Print, exactly and completely, every entry in the data.

**** Data provided

/-- R133: the rows of the table. `f`: the place of the function; in the fast grade a subnormal operand is a zero. -/
def specialTable (acc : Bool) (f : Nat → Lane → Lane × Flags) : Prop :=
  (∀ n a, n < 12 → (fp32.value a.toNat).isNan = true → f n a = (0x7FC00000, sigNan [a])) ∧
  f 0 0xFF800000 = (0, 0) ∧ f 0 0x7F800000 = (0x7F800000, 0) ∧ f 0 0 = (0x3F800000, 0) ∧ f 0 0x80000000 = (0x3F800000, 0) ∧
  (∀ a : Lane, 0x42B17218 ≤ a.toNat → a.toNat < 0x7F800000 → f 0 a = (0x7F800000, fOF)) ∧
  (∀ a : Lane, acc = true → 0xC2AEAC50 ≤ a.toNat → a.toNat < 0xFF800000 → (f 0 a).2 = fUF) ∧
  (∀ a : Lane, (if acc then 0x80000001 else 0x80800000) ≤ a.toNat → a.toNat ≤ 0xFF800000 →
    ∀ n ∈ [1, 3, 4], f n a = (0x7FC00000, fNV)) ∧
  f 1 0 = (0xFF800000, fDZ) ∧ f 1 0x80000000 = (0xFF800000, fDZ) ∧ f 1 0x7F800000 = (0x7F800000, 0) ∧
  f 1 0x3F800000 = (0, 0) ∧
  (∀ n ∈ [2, 3], f n 0 = (0x7F800000, fDZ) ∧ f n 0x80000000 = (0xFF800000, fDZ) ∧ f n 0x7F800000 = (0, 0)) ∧
  f 2 0xFF800000 = (0x80000000, 0) ∧
  f 4 0x80000000 = (0x80000000, 0) ∧ f 4 0x7F800000 = (0x7F800000, 0) ∧
  (∀ n ∈ [5, 6], f n 0x7F800000 = (0x7FC00000, fNV) ∧ f n 0xFF800000 = (0x7FC00000, fNV)) ∧
  f 6 0 = (0x3F800000, 0) ∧ f 6 0x80000000 = (0x3F800000, 0) ∧
  (∀ n ∈ [5, 7, 9, 10, 11], f n 0 = (0, 0) ∧ f n 0x80000000 = (0x80000000, 0)) ∧
  (∀ n ∈ [7, 11], f n 0x7F800000 = (0x3F800000, 0) ∧ f n 0xFF800000 = (0xBF800000, 0)) ∧
  f 8 0xFF800000 = (0, 0) ∧ f 8 0x7F800000 = (0x3F800000, 0) ∧ f 8 0 = (0x3F000000, 0) ∧ f 8 0x80000000 = (0x3F000000, 0) ∧
  (∀ n ∈ [9, 10], f n 0xFF800000 = (0x80000000, 0) ∧ f n 0x7F800000 = (0x7F800000, 0))

/-- R132: the limits of both grades. The result lies in the function's range and `nx` is never set; the fast grade reads
and writes no subnormal and sets no `uf`. `frcp`, `frsq` and `fsqrt` of a finite operand of their domain lie within the
grade's bound of the real value, where that has a finite result; a fast result below the normal range is a zero. -/
def specialLimits (acc : Bool) (f : Nat → Lane → Lane × Flags) : Prop :=
  (∀ n a, n < 12 → (f n a).2 &&& fNX = 0 ∧ (acc = false → (f n a).2 &&& fUF = 0)) ∧
  (∀ n a, n < 12 → acc = false →
    (a.toNat % 2 ^ 31 < 0x00800000 → f n a = f n (a &&& 0x80000000)) ∧
    ((f n a).1.toNat % 2 ^ 31 = 0 ∨ 0x00800000 ≤ (f n a).1.toNat % 2 ^ 31)) ∧
  (∀ a : Lane, a.toNat % 2 ^ 31 < 0x7F800000 →
    (∀ n ∈ [5, 6, 7, 8, 11], (f n a).1.toNat % 2 ^ 31 ≤ 0x3F800000) ∧
    ((f 8 a).1.toNat ≤ 0x3F800000 ∨ (f 8 a).1 = 0x80000000)) ∧
  (∀ n ∈ [2, 3, 4], ∀ a : Lane, a.toNat % 2 ^ 31 < 0x7F800000 → (n ≠ 2 → a.toNat < 2 ^ 31) →
    (if acc then (if n = 2 then 0x00200000 else 0) else 0x007FFFFF) < a.toNat % 2 ^ 31 →
    let y := realOf (f n a).1
    let x := algebraic n (realOf a)
    (f n a).2 = 0 ∧ (y = 0 → acc = false ∧ |x| < 2 ^ (-125 : Int)) ∧
    (y ≠ 0 → |y - x| ≤ if acc then 2 ^ max (Int.log 2 |x| - 23) (-149) else 2 ^ (-12 : Int) * |x|))

end Sys2Proof.Claims

/-- R131, R133: each special function acts lane by lane, and gives for the special operands what its table says, with
the flag. R132: what an ordinary operand gives keeps the limits above; within them it is free. Where the manual leaves
the point open, the clause states the model's choice (log 10). -/
def Obligations.SpecialFunctions : Prop :=
  (∀ (x : Spec) (s : State) (d a : Fin 16), calm s → x.d = .v d → x.a = .v a → unbound s d → unbound s a →
    ∀ o ∈ specials.zipIdx, LaneWise (o.1 x) s x.gd d (fun l => specialOp o.2 x.acc (s.me.rv a)[l])) ∧
  (∀ acc, specialTable acc (fun n a => specialOp n acc a) ∧ specialLimits acc (fun n a => specialOp n acc a))

/-- `vdot` holds the exact sum to its range; `vcvt` rounds or holds to the new format: the two statements above. -/
def Obligations.DotProductsAndConversions : Prop := dotProductsRule ∧ conversionsRule

/-- The lane-wise arithmetic and moves, lane by lane, with their flags and frame: the two statements above. -/
def Obligations.LaneResults : Prop := laneArithmeticRule ∧ laneMovesRule

/-! ### Streams and cisterns as vector operands -/

namespace Sys2Proof.Claims

/-- A byte of the core's local store, wrapped in the allocation's span; beyond the allocation it reads 0 (R148). -/
def lsByte (k : Core) (off : Nat) : Byte :=
  let o := off % 2 ^ 20 % 2 ^ (k.lspan.toNat + 12)
  if o < 4096 * k.size.toNat then memGet k.ls o else 0

/-- The address of byte `i` of the slots that a qualifier of `w` slots covers, from pointer `p` (R118, R155). -/
def slotPlace (x : Cistern) (p w i : Nat) : Option Nat :=
  if i / x.slot < w then some (x.base.toNat + (p + i / x.slot) % x.n * x.slot + i % x.slot) else none

/-- The slots of a qualifier: its count, 1 without one (R47). -/
def waitOf : Option CQual → Nat
  | some q => q.wait.val + 1
  | none => 1

/-- Element `j` of a stream, counted in elements from its base (R134). -/
def elemOf (p : Port) (j : Nat) : Int := (j / p.n0 : Nat) * p.s1.toInt + (j % p.n0 : Nat) * p.s0.toInt
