theorem ctx_modCtx_ne (s : State) {n m : Nat} (h : m ≠ n) (f : Ctx → Ctx) : (s.modCtx n f).ctx m = s.ctx m :=
  ctx_setCtx_ne s h _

********

[Answer section]
/-- R133: the rows of the table. `f`: the place of the function; in the fast grade a subnormal operand is a zero. -/
def specialTable (acc : Bool) (f : Nat → Lane → Lane × Flags) : Prop :=
  (∀ n a, n < 12 → (fp32.value a.toNat).isNan = true → f n a = (0x7FC00000, sigNan [a])) ∧
  f 0 0xFF800000 = (0, 0) ∧ f 0 0x7F800000 = (0x7F800000, 0) ∧ f 0 0 = (0x3F800000, 0) ∧ f 0 0x80000000 = (0x3F800000, 0) ∧
  (∀ a : Lane, 0x42B17218 ≤ a.toNat → a.toNat < 0x7F800000 → f 0 a = (0x7F800000, fOF)) ∧
  (∀ a : Lane, acc = true → 0xC2AEAC50 ≤ a.toNat → a.toNat < 0xFF800000 → (f 0 a).2 = fUF) ∧
  (∀ a : Lane, (if acc then 0x80000001 else 0x80800000) ≤ a.toNat → a.toNat ≤ 0xFF800000 →
    ∀ n ∈ [1, 3, 4], f n a = (0x7FC00000, fNV)) ∧
  f 1 0 = (0xFF800000, fDZ) ∧ f 1 0x80000000 = (0xFF800000, fDZ) ∧ f 1 0x7F800000 = (0x7F800000, 0) ∧
  f 1 0x3F800000 = (0, 0) ∧
  (∀ n ∈ [2, 3], f n 0 = (0x7F800000, fDZ) ∧ f n 0x80000000 = (0xFF800000, fDZ) ∧ f n 0x7F800000 = (0, 0)) ∧
  f 2 0xFF800000 = (0x80000000, 0) ∧
  f 4 0x80000000 = (0x80000000, 0) ∧ f 4 0x7F800000 = (0x7F800000, 0) ∧
  (∀ n ∈ [5, 6], f n 0x7F800000 = (0x7FC00000, fNV) ∧ f n 0xFF800000 = (0x7FC00000, fNV)) ∧
  f 6 0 = (0x3F800000, 0) ∧ f 6 0x80000000 = (0x3F800000, 0) ∧
  (∀ n ∈ [5, 7, 9, 10, 11], f n 0 = (0, 0) ∧ f n 0x80000000 = (0x80000000, 0)) ∧
  (∀ n ∈ [7, 11], f n 0x7F800000 = (0x3F800000, 0) ∧ f n 0xFF800000 = (0xBF800000, 0)) ∧
  f 8 0xFF800000 = (0, 0) ∧ f 8 0x7F800000 = (0x3F800000, 0) ∧ f 8 0 = (0x3F000000, 0) ∧ f 8 0x80000000 = (0x3F000000, 0) ∧
  (∀ n ∈ [9, 10], f n 0xFF800000 = (0x80000000, 0) ∧ f n 0x7F800000 = (0x7F800000, 0))

/-- R132: the limits of both grades. The result lies in the function's range and `nx` is never set; the fast grade reads
and writes no subnormal and sets no `uf`. `frcp`, `frsq` and `fsqrt` of a finite operand of their domain lie within the
grade's bound of the real value, where that has a finite result; a fast result below the normal range is a zero. -/
def specialLimits (acc : Bool) (f : Nat → Lane → Lane × Flags) : Prop :=
  (∀ n a, n < 12 → (f n a).2 &&& fNX = 0 ∧ (acc = false → (f n a).2 &&& fUF = 0)) ∧
  (∀ n a, n < 12 → acc = false →
    (a.toNat % 2 ^ 31 < 0x00800000 → f n a = f n (a &&& 0x80000000)) ∧
    ((f n a).1.toNat % 2 ^ 31 = 0 ∨ 0x00800000 ≤ (f n a).1.toNat % 2 ^ 31)) ∧
  (∀ a : Lane, a.toNat % 2 ^ 31 < 0x7F800000 →
    (∀ n ∈ [5, 6, 7, 8, 11], (f n a).1.toNat % 2 ^ 31 ≤ 0x3F800000) ∧
    ((f 8 a).1.toNat ≤ 0x3F800000 ∨ (f 8 a).1 = 0x80000000)) ∧
  (∀ n ∈ [2, 3, 4], ∀ a : Lane, a.toNat % 2 ^ 31 < 0x7F800000 → (n ≠ 2 → a.toNat < 2 ^ 31) →
    (if acc then (if n = 2 then 0x00200000 else 0) else 0x007FFFFF) < a.toNat % 2 ^ 31 →
    let y := realOf (f n a).1
    let x := algebraic n (realOf a)
    (f n a).2 = 0 ∧ (y = 0 → acc = false ∧ |x| < 2 ^ (-125 : Int)) ∧
    (y ≠ 0 → |y - x| ≤ if acc then 2 ^ max (Int.log 2 |x| - 23) (-149) else 2 ^ (-12 : Int) * |x|))

end Sys2Proof.Claims

/-- R131, R133: each special function acts lane by lane, and gives for the special operands what its table says, with
the flag. R132: what an ordinary operand gives keeps the limits above; within them it is free. Where the manual leaves
the point open, the clause states the model's choice (log 10). -/
def Obligations.SpecialFunctions : Prop :=
  (∀ (x : Spec) (s : State) (d a : Fin 16), calm s → x.d = .v d → x.a = .v a → unbound s d → unbound s a →
    ∀ o ∈ specials.zipIdx, LaneWise (o.1 x) s x.gd d (fun l => specialOp o.2 x.acc (s.me.rv a)[l])) ∧
  (∀ acc, specialTable acc (fun n a => specialOp n acc a) ∧ specialLimits acc (fun n a => specialOp n acc a))

/-- `vdot` holds the exact sum to its range; `vcvt` rounds or holds to the new format: the two statements above. -/
def Obligations.DotProductsAndConversions : Prop := dotProductsRule ∧ conversionsRule

/-- The lane-wise arithmetic and moves, lane by lane, with their flags and frame: the two statements above. -/
def Obligations.LaneResults : Prop := laneArithmeticRule ∧ laneMovesRule

/-! ### Streams and cisterns as vector operands -/

namespace Sys2Proof.Claims

/-- A byte of the core's local store, wrapped in the allocation's span; beyond the allocation it reads 0 (R148). -/
def lsByte (k : Core) (off : Nat) : Byte :=
  let o := off % 2 ^ 20 % 2 ^ (k.lspan.toNat + 12)
  if o < 4096 * k.size.toNat then memGet k.ls o else 0

/-- The address of byte `i` of the slots that a qualifier of `w` slots covers, from pointer `p` (R118, R155). -/
def slotPlace (x : Cistern) (p w i : Nat) : Option Nat :=
  if i / x.slot < w then some (x.base.toNat + (p + i / x.slot) % x.n * x.slot + i % x.slot) else none

/-- The slots of a qualifier: its count, 1 without one (R47). -/
def waitOf : Option CQual → Nat
  | some q => q.wait.val + 1
  | none => 1

/-- Element `j` of a stream, counted in elements from its base (R134). -/
def elemOf (p : Port) (j : Nat) : Int := (j / p.n0 : Nat) * p.s1.toInt + (j % p.n0 : Nat) * p.s0.toInt
theorem ctx_modCtx_ne (s : State) {n m : Nat} (h : m ≠ n) (f : Ctx → Ctx) : (s.modCtx n f).ctx m = s.ctx m :=
  ctx_setCtx_ne s h _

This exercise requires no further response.